Before the National Convention of the PDP in Port Harcourt, Rivers State, Saturday, apprehension was high that the main opposition party was going to make a serious mistake. Pundits had argued that Atiku was the best candidate and raised the alarm that if the selection went any other way, PDP may have played into the hands of the ruling All Progressives Congress (APC).
Those who raised the concern based their insinuation on the rumours that made the rounds that Aminu Tambuwal, governor of Sokoto State, may have been anointed as the preferred candidate.
Atiku had a few days before the Convention lamented the role of the elite in depriving him the opportunity to serve the country in that capacity as president. He had said that the elite conspiracy had made it impossible for him to emerge president.
“It (reason why I have not been elected President) is what I call the conspiracy theory of the political elite; if you are not going to be used, if you are not going to satisfy their personal aspiration. Part of the problem they (elite) have with me, is that they say I am independent, principled and so on. Unfortunately, the Nigeria public is not politically sophisticated to override the conspiracy of these political elite,” he said.
So, when he made the observation, some analysts said it must have emanated from a “possible gang-up” and “determination in certain powerful quarters” to ensure he did not emerge the PDP candidate.

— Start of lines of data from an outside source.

-- ==== Sys2Proof/Laws/Step.lean ====
section
/-! SUPPORT. What `exec` and `step` can answer, said once: every command answers a next state, and a step is one of
three things: a command runs, a word that is no command is answered, or no command is accepted. -/

namespace Sys2Proof.Machine

theorem exec_nop (s : State) : exec .nop s = .next (respond .ok 0#8 s) := rfl

theorem exec_ksa (k : BitVec 12) (s : State) : exec (.ksa k) s = .next (keySchedule k.toNat s) := rfl

theorem exec_ksar (s : State) : exec .ksar s = .next (keySchedule (drawnByte s).toNat s) := rfl

theorem exec_crypt (d : Byte) (s : State) :
    exec (.crypt d) s = .next (if s.keyed then prgaStep d s else raise .notKeyed s) := rfl

theorem exec_peek (a : Byte) (s : State) :
    exec (.peek a) s = .next (if s.keyed then endAccess (readS s a) s else raise .notKeyed s) := rfl

theorem exec_crypt_keyed {s : State} (h : s.keyed = true) (d : Byte) : exec (.crypt d) s = .next (prgaStep d s) := by
  rw [exec_crypt, if_pos h]

theorem exec_crypt_notKeyed {s : State} (h : s.keyed = false) (d : Byte) :
    exec (.crypt d) s = .next (raise .notKeyed s) := by
  rw [exec_crypt, if_neg (by rw [h]; decide)]

theorem exec_peek_keyed {s : State} (h : s.keyed = true) (a : Byte) :
    exec (.peek a) s = .next (endAccess (readS s a) s) := by
  rw [exec_peek, if_pos h]

theorem exec_peek_notKeyed {s : State} (h : s.keyed = false) (a : Byte) :
    exec (.peek a) s = .next (raise .notKeyed s) := by
  rw [exec_peek, if_neg (by rw [h]; decide)]

theorem exec_rdreg (r : CtrlReg) (s : State) : exec (.rdreg r) s = .next (endAccess (readCtrl r s) s) := rfl

theorem exec_clr (s : State) :
    exec .clr s = .next (respond .ok 0#8 { endSession s with err := .ok }) := rfl

/-- The state a command leads to, for statements that need it without its outcome. -/
theorem exec_next (i : Instr) (s : State) : ∃ t, exec i s = .next t := by
  cases i <;> exact ⟨_, rfl⟩

@[simp] theorem next_inj {s t : State} :
    (Host.Outcome.next s : Host.Outcome State Fault Refusal) = .next t ↔ s = t :=
  ⟨fun h => by cases h; rfl, fun h => by rw [h]⟩

/-- After every command the sampled `rnd` byte is gone (R23). -/
theorem exec_rnd {i : Instr} {s t : State} (h : exec i s = .next t) : t.rnd = none := by
  cases i with
  | nop => cases h; rfl
  | ksa k => cases h; exact keySchedule_rnd _ _
  | ksar => cases h; exact keySchedule_rnd _ _
  | crypt d => rw [exec_crypt, next_inj] at h; subst h; split <;> rfl
  | peek a => rw [exec_peek, next_inj] at h; subst h; split <;> rfl
  | rdreg r => cases h; rfl
  | clr => cases h; rfl

/-- A command presented to an idle block is accepted. -/
theorem fetch_present {s : State} (h : s.phase = .idle) (w : Word) (r : Byte) :
    (s.present w r).fetch = some (w, { s with rnd := some r }) := by
  simp [State.fetch, State.present, State.accept, h]

/-- A legal word given to an idle block runs its command. -/
theorem step_present_ok {s : State} {w : Word} {i : Instr} (h : s.phase = .idle) (r : Byte)
    (hw : decode w = .ok i) : step (s.present w r) = exec i { s with rnd := some r } := by
  simp [step, fetch_present h, hw]

/-- Any other word given to an idle block is answered by ILLEGAL_COMMAND. -/
theorem step_present_error {s : State} {w : Word} {e : Reject} (h : s.phase = .idle) (r : Byte)
    (hw : decode w = .error e) : step (s.present w r) = .next (illegalCommand { s with rnd := some r }) := by
  simp [step, fetch_present h, hw]

/-- What a step can be. -/
theorem step_cases (s : State) :
    (∃ w s' i, s.fetch = some (w, s') ∧ decode w = .ok i ∧ step s = exec i s') ∨
    (∃ w s' e, s.fetch = some (w, s') ∧ decode w = .error e ∧ step s = .next (illegalCommand s')) ∨
    (s.fetch = none ∧ step s = .next s.withoutCommand) := by
  unfold step
  rcases hf : s.fetch with _ | ⟨w, s'⟩
  · exact .inr (.inr ⟨rfl, rfl⟩)
  · rcases hd : decode w with e | i
    · exact .inr (.inl ⟨w, s', e, rfl, hd, by simp [hd]⟩)
    · exact .inl ⟨w, s', i, rfl, hd, by simp [hd]⟩

/-- What acceptance changes: only the ports. -/
theorem fetch_eq_some {s s' : State} {w : Word} (h : s.fetch = some (w, s')) :
    s.phase = .idle ∧ ∃ r rest, s.inputs = .command w r :: rest ∧ s' = { s with inputs := rest, rnd := some r } := by
  unfold State.fetch at h
  split at h
  · split at h
    · cases h
      exact ⟨‹_›, _, _, ‹_›, rfl⟩
    · cases h
  · cases h

/-- What a step that accepts no command does. -/
theorem withoutCommand_cases (s : State) :
    (∃ rest, s.withoutCommand = { s with inputs := rest, rsp := none }) ∨
    (∃ rest, s.inputs = .reset :: rest ∧ s.withoutCommand = s.afterReset rest) := by
  unfold State.withoutCommand
  split
  · exact .inl ⟨s.inputs, rfl⟩
  · exact .inl ⟨_, rfl⟩
  · exact .inl ⟨s.inputs, rfl⟩
  · exact .inr ⟨_, ‹_›, rfl⟩

end Sys2Proof.Machine
end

Recall that Atiku had allowed emotion to take the greater part of him recently when he wept openly while speaking to his supporters who had purchased the PDP nomination form for him. The former Vice President had looked into the condition of the country and wondered why some powerful individuals in the country would not allow him to administer his antidote.

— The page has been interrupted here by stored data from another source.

/-- In a micro-operation in which both ports write, they write the second half of a swap of S[I] and S[J]. -/
theorem LatchesHold.portSignals_eq {c : Instr} {q : Sequencer} (h : LatchesHold q)
    (hA : (portSignals c q).1.we = true) (hB : (portSignals c q).2.we = true) :
    portSignals c q =
      (writePort q.block.i (readS q.block q.block.j), writePort q.block.j (readS q.block q.block.i)) := by
  obtain ⟨x, y, hstage, hports⟩ := portSignals_both_write hA hB
  obtain ⟨rfl, rfl⟩ := h.exchange x y hstage
  exact hports

theorem LatchesHold.portCycle_mem {c : Instr} {q : Sequencer} (h : LatchesHold q)
    (hA : (portSignals c q).1.we = true) (hB : (portSignals c q).2.we = true) :
    (portCycle c q).mem =
      Memory.swap q.block.pmem (Config.unwrittenByte q.block.freeIx) q.block.i q.block.j := by
  rw [portCycle, h.portSignals_eq hA hB]
  rfl

theorem LatchesHold.portsClash_eq_false {q : Sequencer} (h : LatchesHold q) (c : Instr) :
    portsClash (portSignals c q).1 (portSignals c q).2 = false := by
  by_cases hw : (portSignals c q).1.we = true ∧ (portSignals c q).2.we = true
  · rw [h.portSignals_eq hw.1 hw.2]
    exact portsClash_writePort (fun hij => by rw [hij])
  · exact portsClash_eq_false_of_not_both hw

/-- Settles O22: `LatchesHold` holds when a command starts and every micro-operation keeps it. -/
theorem bothPortsWriteOnlyInSwap : Obligations.BothPortsWriteOnlyInSwap := by
  intro c s n _
  have h := latchesHold_ticks c n s
  refine ⟨_, _, _, rfl, rfl, fun hA hB => ?_, h.portsClash_eq_false c⟩
  have hports := h.portSignals_eq hA hB
  have hmem := h.portCycle_mem hA hB
  refine ⟨congrArg Prod.fst hports, congrArg Prod.snd hports, hmem, fun hij x => ?_⟩
  rw [hmem, hij, Memory.read_swap_self, readS]

end Sys2Proof.Machine

/-! SUPPORT. Statements about the encoding: the opcode map, the reserved opcodes and the illegal words
(30_encoding.md R52, R54, R55). -/

namespace Sys2Proof

/-! ### A word from its fields (R51) -/

theorem opField_toNat (w : Word) : (opField w).toNat = w.toNat / 4096 := by
  have hw := w.isLt
  rw [opField, BitVec.extractLsb'_toNat, Nat.shiftRight_eq_div_pow]
  omega

theorem append_of_fields {w : Word} {o : BitVec 4} {l : BitVec 12} (ho : opField w = o) (hl : low12 w = l) :
    o ++ l = w := by
  rw [← ho, ← hl, opField_append_low12]

theorem wordB_of_fields {w : Word} {o : BitVec 4} {a : Byte} (ho : opField w = o) (hz : zero4 w = 0#4)
    (ha : argField w = a) : wordB o a = w := by
  rw [← ho, ← ha, wordB_fields w hz]

theorem low12_append (o : BitVec 4) (l : BitVec 12) : low12 (o ++ l) = l := by
  rw [low12, BitVec.extractLsb'_append_eq_of_add_le (by decide), BitVec.extractLsb'_eq_self]

theorem argField_wordB (o : BitVec 4) (a : Byte) : argField (wordB o a) = a := by
  rw [argField, wordB, BitVec.extractLsb'_append_eq_of_add_le (by decide), BitVec.extractLsb'_eq_self]

/-- RDREG's must-be-zero bits W[11:2] are ZERO4 and the upper bits of ARG. -/
theorem register_zeros_iff (w : Word) :
    w.extractLsb' 2 10 = 0#10 ↔ zero4 w = 0#4 ∧ (argField w).toNat < 4 := by
  simp only [← BitVec.toNat_inj, zero4, argField, BitVec.extractLsb'_toNat, BitVec.toNat_ofNat,
    Nat.shiftRight_eq_div_pow]
  omega

/-- A word that decodes is the word of its command. -/
theorem encode_of_decode {w : Word} {i : Instr} (h : decode w = .ok i) : encode i = w := by
  rcases decode_cases w with ⟨ho, hl, hd⟩ | ⟨ho, hd⟩ | ⟨ho, hl, hd⟩ | ⟨ho, hz, hd⟩ | ⟨ho, hz, hd⟩ |
    ⟨ho, hz, r, ha, hd⟩ | ⟨ho, hl, hd⟩ | ⟨-, -, hd⟩ | ⟨-, -, hd⟩ | ⟨-, -, -, hd⟩ | ⟨-, hd⟩ <;>
    rw [hd] at h <;> cases h
  · exact append_of_fields ho hl
  · exact append_of_fields ho rfl
  · exact append_of_fields ho hl
  · exact wordB_of_fields ho hz rfl
  · exact wordB_of_fields ho hz rfl
  · exact wordB_of_fields ho hz ha
  · exact append_of_fields ho hl

/-! ### The rows of the opcode map (R52) -/

/-- Every row looks at the whole opcode. -/
theorem opField_of_selects {w : Word} {r : OpcodeRow} (hr : r ∈ opcodeMap) (h : r.selects w = true) :
    opField w = opField r.pattern := by
  have hmask : ∀ r ∈ opcodeMap, opField r.mask = BitVec.allOnes 4 := by decide
  have hw : w &&& r.mask = r.pattern := beq_iff_eq.mp h
  rw [← hw, opField, opField, BitVec.extractLsb'_and]
  exact (hmask r hr ▸ BitVec.and_allOnes).symm

/-- The opcode tells the rows apart. -/
theorem eq_of_opField_pattern_eq {r₁ r₂ : OpcodeRow} (h₁ : r₁ ∈ opcodeMap) (h₂ : r₂ ∈ opcodeMap)
    (h : opField r₁.pattern = opField r₂.pattern) : r₁ = r₂ := by
  have hnodup : (opcodeMap.map fun r => opField r.pattern).Nodup := by decide
  exact List.inj_on_of_nodup_map hnodup h₁ h₂ h

theorem selectsItsRow (i : Instr) : Laws.SelectsItsRow.Statement i := by
  cases i with
  | nop => exact Laws.SelectsItsRow.nop
  | ksa k => exact Laws.SelectsItsRow.ksa k
  | ksar => exact Laws.SelectsItsRow.ksar
  | crypt d => exact Laws.SelectsItsRow.crypt d
  | peek a => exact Laws.SelectsItsRow.peek a
  | rdreg r => exact Laws.SelectsItsRow.rdreg r
  | clr => exact Laws.SelectsItsRow.clr

/-- A word that decodes selects the row of its command. -/
theorem selectedRow_of_decode {w : Word} {i : Instr} (h : decode w = .ok i) :
    (selectedRow w).map OpcodeRow.mnemonic = some i.mnemonic :=
  encode_of_decode h ▸ selectsItsRow i

theorem selectedRow_eq_none_iff {w : Word} :
    selectedRow w = none ↔ ∀ r ∈ opcodeMap, ¬ r.selects w = true :=
  List.find?_eq_none

/-! ### Illegal words (R54, R55) -/

/-- A word of a reserved opcode, or with a must-be-zero bit of its opcode's format set. -/
def IllegalFields (w : Word) : Prop :=
  (0x6 ≤ (opField w).toNat ∧ (opField w).toNat ≤ 0xE) ∨
  ((opField w = 0x0#4 ∨ opField w = 0x2#4 ∨ opField w = 0xF#4) ∧ low12 w ≠ 0#12) ∨
  ((opField w = 0x3#4 ∨ opField w = 0x4#4) ∧ zero4 w ≠ 0#4) ∨
  (opField w = 0x5#4 ∧ w.extractLsb' 2 10 ≠ 0#10)

/-- The decoder's reasons to reject a word are in the word's fields. -/
theorem illegalFields_of_decode_error {w : Word} {e : Reject} (h : decode w = .error e) : IllegalFields w := by
  rcases decode_cases w with ⟨-, -, hd⟩ | ⟨-, hd⟩ | ⟨-, -, hd⟩ | ⟨-, -, hd⟩ | ⟨-, -, hd⟩ | ⟨-, -, _, -, hd⟩ |
    ⟨-, -, hd⟩ | ⟨ho, hl, hd⟩ | ⟨ho, hz, hd⟩ | ⟨ho, -, ha, hd⟩ | ⟨ho, hd⟩ <;>
    rw [hd] at h <;> cases h
  · exact .inr (.inl ⟨ho, hl⟩)
  · rcases ho with ho | ho | ho
    · exact .inr (.inr (.inl ⟨.inl ho, hz⟩))
    · exact .inr (.inr (.inl ⟨.inr ho, hz⟩))
    · exact .inr (.inr (.inr ⟨ho, fun hr => hz ((register_zeros_iff w).mp hr).1⟩))
  · exact .inr (.inr (.inr ⟨ho, fun hr => by have := ((register_zeros_iff w).mp hr).2; omega⟩))
  · exact .inl ho

/-- The mask of a row covers every must-be-zero bit of the row's format. -/
theorem not_illegalFields_of_selects {w : Word} {r : OpcodeRow} (hr : r ∈ opcodeMap) (h : r.selects w = true) :
    ¬ IllegalFields w := by
  simp only [opcodeMap, List.mem_cons, List.not_mem_nil, or_false] at hr
  rcases hr with rfl | rfl | rfl | rfl | rfl | rfl | rfl
  · obtain ⟨ho, hl⟩ := (selects_maskZ w 0x0#4 "NOP").mp h
    simp [IllegalFields, ho, hl]
  · have ho := (selects_maskK w 0x1#4 "KSA").mp h
    simp [IllegalFields, ho]
  · obtain ⟨ho, hl⟩ := (selects_maskZ w 0x2#4 "KSAR").mp h
    simp [IllegalFields, ho, hl]
  · obtain ⟨ho, hz⟩ := (selects_maskB w 0x3#4 "CRYPT").mp h
    simp [IllegalFields, ho, hz]
  · obtain ⟨ho, hz⟩ := (selects_maskB w 0x4#4 "PEEK").mp h
    simp [IllegalFields, ho, hz]
  · obtain ⟨ho, hr⟩ := (selects_maskRegister w 0x5#4 "RDREG").mp h
    simp [IllegalFields, ho, (register_zeros_iff w).mpr hr]
  · obtain ⟨ho, hl⟩ := (selects_maskZ w 0xF#4 "CLR").mp h
    simp [IllegalFields, ho, hl]

theorem selectedRow_of_illegalFields {w : Word} (h : IllegalFields w) : selectedRow w = none :=
  selectedRow_eq_none_iff.mpr fun _ hr hw => not_illegalFields_of_selects hr hw h

/-- The decoder answers with the mnemonic of the selected row. -/
theorem decode_mnemonic (w : Word) :
    (decode w).toOption.map Instr.mnemonic = (selectedRow w).map OpcodeRow.mnemonic := by
  cases hw : decode w with
  | ok i => exact (selectedRow_of_decode hw).symm
  | error e => rw [selectedRow_of_illegalFields (illegalFields_of_decode_error hw)]; rfl

theorem decode_eq_none_iff_selectedRow {w : Word} : (decode w).toOption = none ↔ selectedRow w = none := by
  rw [← Option.map_eq_none_iff (f := Instr.mnemonic), decode_mnemonic, Option.map_eq_none_iff]

theorem decode_eq_none_iff_illegalFields {w : Word} : (decode w).toOption = none ↔ IllegalFields w := by
  refine ⟨fun h => ?_, fun h => decode_eq_none_iff_selectedRow.mpr (selectedRow_of_illegalFields h)⟩
  cases hw : decode w with
  | ok i => rw [hw] at h; cases h
  | error e => exact illegalFields_of_decode_error hw

/-- Settles O4: the opcode tells the rows apart, and the operands are those of the encoded command. -/
theorem decodeFollowsOpcodeMap : Obligations.DecodeFollowsOpcodeMap := by
  refine ⟨decode_mnemonic, fun w r₁ r₂ h₁ h₂ hw₁ hw₂ => ?_, fun w k hw => ?_, fun w d hw => ?_, fun w a hw => ?_,
    fun w r hw => ?_⟩
  · exact eq_of_opField_pattern_eq h₁ h₂ ((opField_of_selects h₁ hw₁).symm.trans (opField_of_selects h₂ hw₂))
  · exact encode_of_decode hw ▸ (low12_append 0x1#4 k).symm
  · exact encode_of_decode hw ▸ (argField_wordB 0x3#4 d).symm
  · exact encode_of_decode hw ▸ (argField_wordB 0x4#4 a).symm
  · rw [← encode_of_decode hw]
    cases r <;> rfl

/-! ### The reserved opcodes (R54) -/

theorem reserved_iff_toNat (w : Word) :
    (0x6 ≤ (opField w).toNat ∧ (opField w).toNat ≤ 0xE) ↔ (0x6000 ≤ w.toNat ∧ w.toNat ≤ 0xEFFF) := by
  rw [opField_toNat]
  omega

/-- As many words lie in a range as numbers do. -/
theorem card_words_between {lo hi : Nat} (hhi : hi < 65536) :
    (Finset.univ.filter (fun w : Word => lo ≤ w.toNat ∧ w.toNat ≤ hi)).card = hi + 1 - lo := by
  rw [← Nat.card_Icc]
  refine Finset.card_bij (fun w _ => w.toNat) (fun w hw => ?_) (fun _ _ _ _ h => BitVec.eq_of_toNat_eq h)
    (fun n hn => ?_)
  · simpa using hw
  · rw [Finset.mem_Icc] at hn
    have hmod : n % 65536 = n := Nat.mod_eq_of_lt (by omega)
    exact ⟨BitVec.ofNat 16 n, by simpa [hmod] using hn, by simp [hmod]⟩

/-- Settles O5: a reserved opcode is one of the illegal fields, and the words are counted by their range. -/
theorem reservedOpcodesSelectNothing : Obligations.ReservedOpcodesSelectNothing := by
  refine ⟨fun w hw => ?_, reserved_iff_toNat, ?_⟩
  · have hnone := selectedRow_of_illegalFields (.inl hw)
    exact ⟨hnone, decode_eq_none_iff_selectedRow.mpr hnone⟩
  · rw [Finset.filter_congr fun w _ => reserved_iff_toNat w, card_words_between (by decide)]

end Sys2Proof

namespace Sys2Proof.Machine

/-- An illegal word in full: ERR takes 3, the response is 0x0300, and the sampled `rnd` byte is gone. -/
theorem illegalCommand_sampled (s : State) (r : Byte) :
    illegalCommand { s with rnd := some r } =
      { s with rnd := none, err := .illegalCommand, rsp := some 0x0300#16 } := rfl

/-- Settles O7: the decoder rejects exactly the words with illegal fields, and the step raises the error. -/
theorem illegalWordOnlySetsErr : Obligations.IllegalWordOnlySetsErr := by
  refine ⟨fun w => decode_eq_none_iff_illegalFields, fun s w r hs hw => ?_⟩
  cases hd : decode w with
  | ok i => rw [hd] at hw; cases hw
  | error e => rw [step_present_error hs r hd, illegalCommand_sampled]

end Sys2Proof.Machine

/-! SUPPORT. Statements about the key schedule: what it leaves for a valid and for a refused key, and the key drawn
from the `rnd` port (40_ksa.md R72, R73, R77 to R84). -/

namespace Sys2Proof.Machine

/-! ### Memory contents as a function (20_memory.md R46) -/

/-- Every location of the memory holds its value of the function. -/
def Memory.Holds (m : Memory) (f : Perm) : Prop := ∀ a : Byte, Memory.stored m a = some (f a)

theorem Memory.Holds.read {m : Memory} {f : Perm} (h : Memory.Holds m f) (u : Byte → Byte) (a : Byte) :
    Memory.read m u a = f a :=
  Memory.read_of_stored u (h a)

/-- A swap in memory is the swap of the functions. -/
theorem Memory.Holds.swap {m : Memory} {f : Perm} (h : Memory.Holds m f) (u : Byte → Byte) (a b : Byte) :
    Memory.Holds (Memory.swap m u a b) (swapped f a b) := by
  intro c
  rw [Memory.stored_swap, h.read, h.read, h c]
  unfold swapped
  split_ifs with hcb hca
  · rw [← hca, hcb]
  · rfl
  · rfl
  · rfl

theorem holds_identityWrites (m : Memory) : Memory.Holds (identityWrites m) id := stored_identityWrites m

/-! ### The mixing loop is the source's algorithm (R70, R76, R78) -/

/-- T(i) lies below KEY (R75). -/
theorem tableEntry_lt {key : Byte} (h : key ≠ 0#8) (i : Nat) : tableEntry key i < key.toNat :=
  Nat.mod_lt i (byte_ne_zero_iff.mp h).1

/-- The new J of an iteration as 8-bit additions, whose carries are discarded (R80). -/
theorem mod256_mixingSum (j x key : Byte) (i : Nat) :
    mod256 (j.toNat + x.toNat + tableEntry key i) = j + x + BitVec.ofNat 8 (tableEntry key i) := by
  rw [mod256_add, mod256_add, mod256_toNat, mod256_toNat, mod256]

/-- `n` mixing iterations from the identity and J = 0 are `n` iterations of the source's algorithm. -/
theorem mixIterations_eq_ksaMath (u : Byte → Byte) (key : Byte) {m : Memory} (hm : Memory.Holds m id) (n : Nat) :
    ((List.range n).foldl (mixIteration u key) (m, 0#8)).2 = (ksaMath key.toNat n).2 ∧
      Memory.Holds ((List.range n).foldl (mixIteration u key) (m, 0#8)).1 (ksaMath key.toNat n).1 := by
  induction n with
  | zero => exact ⟨rfl, hm⟩
  | succ n ih =>
    obtain ⟨hj, hholds⟩ := ih
    simp only [mixIterations_succ, mixIteration, mod256_mixingSum, hholds.read, hj]
    exact ⟨rfl, hholds.swap u _ _⟩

“I have been in politics for the past three decades and in those three decades I have only been on the ballot for the presidential election only once and that was in 2007. But not once in those three decades have I received this much love from the people as you have done today by choosing to purchase nomination forms on my behalf,” he said.
According to him, “By this action, there is a pact between you and me that we are going to do this work together. Just as you gathered here together, we shall enter the race for the PDP nomination together and together also into the general election and by the grace of God and through your hardwork; I believe that we are going to win together.”
But in Port Harcourt, the 12 governors on the PDP platform decided there was not going to be any consensus, preferring that the 12 aspirant should test their popularity at the delegate convention.The governors had asked all delegates to go and vote for candidates of their choice.
There were horse-treading, wheeling and dealing, in the end however, sanity prevailed.
Analysts speak in tandem that the former vice president may have invested more than any other aspirant to the presidential ticket. They noted his journeys across the country, visiting some states more than once; travelling abroad to sensitise Nigerians in the Diaspora, among other engagements. He had spoken passionately about restructuring of the country, a sensitive subject that many prefer to keep quiet on; he has talked about what he would do with the nation’s unviable refineries and his approach to the economy generally.